- DESCRIPTION OF THE TASK -
Using the listing below, print exactly everything from the line with "def State.newOwner (s" down to the line with "x => x.places.any", both included, and nothing more.
[[ PROVIDED MATERIAL, beginning ]]
/-! Swapping and ageing (R420 to R422). -/

/-- A job's context on a die is blocked (R420). -/
def State.ctxBlocked (s : State) (d j : Nat) (x : JobSt) : Bool :=
  let stalled (t : Nat) : Bool := s.mem.waiters.any (fun w => w.job == j && w.cls == reqTile && w.idx == t)
  let tiles := x.tiles.filter (fun t => t / 12 == d)
  let held := x.heldBack || x.train.phase == .mapping || x.train.phase == .update || x.train.phase == .updating
    || s.mem.waiters.any (fun w => w.job == j && w.cls == reqDealer && w.idx == d)
  held && tiles.all (fun t => (s.tile t).hand.isNone || stalled t)

/-- Jobs that hold tiles on a die. -/
def State.dieJobs (s : State) (d : Nat) : List (Nat × JobSt) :=
  s.sched.jobs.filterMap (fun p => match p.2 with
    | some x =>
      if x.places.any (fun q => q.die == d) && x.phase != .waiting && x.phase != .saved then some (p.1, x) else none
    | none => none)

/-- The victim of a die: every context is blocked for longer than SWAP_WAIT, which the command says with its time; the longest
blocked best-effort one goes. -/
def State.swapVictim (s : State) (long : List (Nat × Nat × Nat)) (d : Nat) : Option Nat :=
  let js := s.dieJobs d
  let time (j : Nat) : Option Nat := (long.find? (fun q => q.1 == d && q.2.1 == j)).map (·.2.2)
  if js.isEmpty || !js.all (fun q => q.2.phase == .running && s.ctxBlocked d q.1 q.2 && (time q.1).isSome) then none
  else
    let be := js.filter (fun q => q.2.desc.cls == 0 && q.1 != s.sched.ante)
    (be.foldl (fun (best : Option (Nat × Nat)) q =>
      let n := (time q.1).getD 0
      match best with
      | some b => if b.2 < n then some (q.1, n) else best
      | none => some (q.1, n)) none).map (·.1)

/-- Some waiting job fits once the victim's tiles are free. -/
def State.fitsWithout (s : State) (v : Nat) : Bool :=
  s.waitList.any (fun j => match s.job j with
    | some x => x.grade == s.grade && (s.walk x.func x.desc (fun t => s.tileFree t || s.tileJob t == some v)).isSome
    | none => false)

def State.swapDie (s : State) (long : List (Nat × Nat × Nat)) (d : Nat) : State :=
  match s.swapVictim long d with
  | some v => if s.fitsWithout v then (s.preemptJobs 2 [v]).report Codes.schedSwapped { job := v } else s
  | none => s

/-- Every 65,536 kclk cycles, for each die in ascending order. -/
def swapEvaluation (long : List (Nat × Nat × Nat)) (s : State) : State :=
  if s.sched.swapWait = 0 then s else (List.range 8).foldl (fun s d => s.swapDie long d) s

def execSwapEvaluation (blockedLong : List (Die × Nat × Nat)) (s : State) : Host.Outcome State Fault Refusal :=
  .next (swapEvaluation (blockedLong.map (fun q => (q.1.val, q.2))) s)

/-- A job that has counted AGE_LIMIT completions takes the free ante slot (R422). -/
def antePromotion (s : State) : State :=
  if s.sched.ante ≠ 0 ∨ s.sched.ageLimit = 0 then s
  else
    let js := s.sched.jobs.filterMap (fun p => match p.2 with
      | some x =>
        if x.desc.cls == 0 && (x.phase == .waiting || x.phase == .saved) && decide (s.sched.ageLimit.toNat ≤ x.age) then
          some (x.waitOrder * 4096 + p.1, p.1)
        else none
      | none => none)
    match sortKey Prod.fst js with
    | q :: _ => ({ s with sched := { s.sched with ante := q.2 } }).report Codes.schedAged { job := q.2 }
    | [] => s

def execAnteSlotPromotion (s : State) : Host.Outcome State Fault Refusal := .next (antePromotion s)

/-- The change of grade, while no job holds tiles (R18, R435). -/
def gradeChange (s : State) : State :=
  match s.power.target with
  | none => s
  | some g =>
    if s.holdsTiles then s
    else (({ s with grade := g }).modPower (fun p => { p with target := none })).reapply

def execGradeChange (s : State) : Host.Outcome State Fault Refusal := .next (gradeChange s)

/-! Partitions (R403, R466). -/

/-- A mask is a set of 1, 2, 4 or 8 dies from a multiple of its size; or empty, which releases. -/
def partitionShape (mask : Nat) : Bool :=
  mask == 0 || [1, 2, 4, 8].any (fun k => (List.range (8 / k)).any (fun i => mask == (2 ^ k - 1) * 2 ^ (k * i)))

/-- What a die's owner becomes: function + 1, 0 for none. -/
def State.newOwner (s : State) (f mask d : Nat) : Nat :=
  let old := s.sched.partition.get 0 d
  if bitOf mask d then f + 1 else if old = f + 1 then 0 else old

/-- Dies that change hands. -/
def State.changedDies (s : State) (f mask : Nat) : List Nat :=
  (List.range 8).filter (fun d => s.newOwner f mask d != s.sched.partition.get 0 d)

/-- A live job holds a die: its tiles, or its save objects. -/
def State.dieHeld (s : State) (d : Nat) : Bool :=
  s.sched.jobs.any (fun p => match p.2 with
    | some x => x.places.any (fun q => q.die == d)
    | none => false)

def State.partitionBad (s : State) (f mask : Nat) : Bool :=
  decide (64 ≤ f) || !partitionShape mask
    || (List.range 8).any (fun d => bitOf mask d && s.sched.partition.get 0 d != 0 && s.sched.partition.get 0 d != f + 1)
    || (s.changedDies f mask).any s.dieHeld

/-- Objects of the old owner with frames in the stacks of a die are freed (R466 step 2). -/
def State.freeDie (s : State) (d : Nat) : State :=
  let old := s.sched.partition.get 0 d
  let inDie (b : Nat) (o : ObjectSt) : Bool := (o.pageList b).any (fun p => match (s.page p).bind PageSt.frame with
    | some f => frameStack f / 4 == d
    | none => false)
  s.freeOwned (fun b o => o.owner != .conductor && o.func + 1 == old && inDie b o)

/-- Every frame of a die's stacks is scrubbed, and its tiles and contexts cleared (R466 steps 3 and 4). -/
def State.scrubDie (s : State) (d : Nat) : State :=
  let s1 := s.mem.pages.foldl (fun s q => match q.2.bind PageSt.frame with
    | some f => if frameStack f / 4 = d then { s with mem := { s.mem with bytes := s.mem.bytes.clear (q.1 * size2MiB) size2MiB } } else s
    | none => s) s
  let s2 := (List.range 12).foldl (fun s i => s.modTile (12 * d + i) (fun x => { x with spad := [], acc := [], units := [], ctx := [] })) s1
  s2.modDealer d (fun y => { y with owner := [], hold := [] })

/-- The conductor takes back the dies that change hands, and their scrub runs. -/
def State.startPartition (s : State) (f mask : Nat) (p : Pending) : State :=
  let ds := s.changedDies f mask
  let s1 := ds.foldl State.freeDie s
  { s1 with sched := { s1.sched with
      partition := ds.foldl (fun m d => m.set 0 d 0) s1.sched.partition,
      scrubs := s1.sched.scrubs ++ [⟨f, mask, ds, p⟩] } }

/-- PARTITION: an assignment that changes no die completes at once. One whose dies or function are being scrubbed waits. -/
def execPartition (r : Ring) (s : State) : Host.Outcome State Fault Refusal :=
  .next (s.takeEntry r 0x95 (fun e s =>
    let f := fieldLe e 0x10 1
    let mask := fieldLe e 0x11 1
    let busy := s.sched.scrubs.any (fun q => q.func == f || q.scrubbing.any (fun d => bitOf mask d))
    if busy then s
    else if s.partitionBad f mask then (s.consume r).finishEntry r e Codes.schedPartition
    else if (s.changedDies f mask).isEmpty then (s.consume r).finishEntry r e 0
    else (s.consume r).startPartition f mask ⟨some r, entryTag e, 0x95, 0⟩))

/-- The scrub of a function's new partition ends: the dies are its own, and the entry completes. -/
def partitionScrubComplete (f : Nat) (s : State) : State :=
  match s.sched.scrubs.find? (fun q => q.func == f) with
  | none => s
  | some q =>
    let s1 := q.scrubbing.foldl State.scrubDie s
    let s2 := { s1 with sched := { s1.sched with
      partition := (q.scrubbing.filter (fun d => bitOf q.dies d)).foldl (fun m d => m.set 0 d (f + 1)) s1.sched.partition,
      scrubs := s1.sched.scrubs.filter (fun y => y.func != f) } }
    let s3 := match q.pend.ring with
      | some r => s2.complete r { kind := q.pend.kind, tag := q.pend.tag }
      | none => s2
    s3.reapply

def execPartitionScrubComplete (f : Func) (s : State) : Host.Outcome State Fault Refusal := .next (partitionScrubComplete f s)

/-- FLR of a virtual function (R473): its jobs are cancelled and its rings disabled. -/
def vfFlr (f : Nat) (s : State) : State :=
  if f = 0 then s
  else
    let js := (s.sched.jobs.map (·.1)).filter (fun j => s.jobFunc j == f)
    let rs := (List.range 256).filter (fun r => s.ringOwned f r)
    rs.foldl State.disableRing (js.foldl State.cancelJob s)

def execVfFlr (f : Func) (s : State) : Host.Outcome State Fault Refusal := .next (vfFlr f s)

end Sys2Proof.Machine
end

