-- ==== Sys2Proof/Machine/Errors.lean ====
section
/-!
DEFINITION. Machine/Errors.lean: collection of error records, the function windows, vector 0 and the alert (R487, R488, R496).
-/

namespace Sys2Proof.Machine

/-- A record as its 64 bytes (Table 9 of 16). -/
def errBytes (r : ErrRec) (seq ktime : Nat) : List Byte :=
  natLe 2 0x20B8 ++ natLe 2 r.code.toNat ++ natLe 1 r.sev ++ natLe 1 r.cls ++ natLe 1 r.idx ++ natLe 1 r.func
    ++ natLe 8 seq ++ natLe 8 ktime ++ natLe 4 r.time.toNat ++ natLe 2 r.unit ++ natLe 2 r.job
    ++ (r.data ++ List.replicate 32 0#8).take 32

def bytesVec (bs : List Byte) : BitVec 512 := BitVec.ofNat 512 (leNat bs)

/-- A record enters the ring of 4,096; the oldest is overwritten once it is full. -/
def GlobalLog.enter (g : GlobalLog) (x : BitVec 512) : GlobalLog :=
  { seq := g.seq + 1, lost := if g.seq < 4096 then g.lost else satAdd (2 ^ 32 - 1) g.lost 1,
    slots := g.slots.set 0 (g.seq % 4096) x }

/-- A record enters a function's window, whose vector 0 is due. -/
def FuncLog.enter (l : FuncLog) (x : BitVec 512) : FuncLog :=
  { count := l.count + 1, slots := l.slots.set 0 (l.count % 1023) x, pending := true }

def State.modFuncLog (s : State) (f : Nat) (go : FuncLog → FuncLog) : State :=
  { s with logs := { s.logs with funcs := s.logs.funcs.set .init f (go (s.logs.funcs.get .init f)) } }

/-- The conductor takes one record: SEQ is its own, KTIME a free value (log entry 3). -/
def State.collect (s : State) (r : ErrRec) : State :=
  let (w, s) := s.draw
  let x := bytesVec (errBytes r s.logs.global.seq w.toNat)
  let s1 := { s with logs := { s.logs with global := s.logs.global.enter x, alert := s.logs.alert || r.sev == 2 } }
  let s2 := if r.func < 64 then s1.modFuncLog r.func (fun l => l.enter x) else s1
  let s3 := if r.sev = 2 ∨ r.func = 0xFF then s2.modFuncLog 0 (fun l => { l with pending := true }) else s2
  if r.sev = 2 then s3.send .i3c else s3

/-- The local log of a die is collected; what it had dropped is counted by one LOG_OVERRUN record now that it has space. -/
def errorLogCollection (cls idx : Nat) (s : State) : State :=
  let k := cls * 64 + idx
  let l := s.logs.locals.get .init k
  let s1 := l.recs.foldl State.collect { s with logs := { s.logs with locals := s.logs.locals.set .init k .init } }
  if l.dropped = 0 then s1 else s1.report Codes.logOverrun { cls := cls, idx := idx, data := natLe 8 l.dropped }

def execErrorLogCollection (cls idx : Nat) (s : State) : Host.Outcome State Fault Refusal :=
  .next (errorLogCollection cls idx s)

/-- Vector 0 of a function for the records that have entered since it was last sent. -/
def errorVectorSend (f : Nat) (s : State) : State :=
  if (s.logs.funcs.get .init f).pending then (s.modFuncLog f (fun l => { l with pending := false })).msix f 0 else s

def execErrorVectorSend (f : Func) (s : State) : Host.Outcome State Fault Refusal := .next (errorVectorSend f s)

/-- ERR.STATUS: WRITTEN and LOST. -/
def LogSt.errStatus (l : LogSt) : Nat := l.global.seq % 2 ^ 32 + l.global.lost * 2 ^ 32

/-- A read of ERR.STATUS returns it and releases ALERT_N. -/
def errStatusRead (s : State) : State :=
  ({ s with logs := { s.logs with alert := false } }).send (.readData (natLe 8 s.logs.errStatus))

def execErrStatusRead (who : Iface) (s : State) : Host.Outcome State Fault Refusal := .next (s.privileged who errStatusRead)

end Sys2Proof.Machine
end

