-- ==== Sys2Proof/Machine/Dispatch.lean ====
section
/-!
DEFINITION. Machine/Dispatch.lean: one arm per command.
-/

namespace Sys2Proof.Machine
[[ PROVIDED MATERIAL, end ]]
- YOUR RESPONSE -
def State.newOwner (s : State) (f mask d : Nat) : Nat :=
  let old := s.sched.partition.get 0 d
  if bitOf mask d then f + 1 else if old = f + 1 then 0 else old

/-- Dies that change hands. -/
def State.changedDies (s : State) (f mask : Nat) : List Nat :=
  (List.range 8).filter (fun d => s.newOwner f mask d != s.sched.partition.get 0 d)

/-- A live job holds a die: its tiles, or its save objects. -/
def State.dieHeld (s : State) (d : Nat) : Bool :=
  s.sched.jobs.any (fun p => match p.2 with
    | some x => x.places.any (fun q => q.die == d)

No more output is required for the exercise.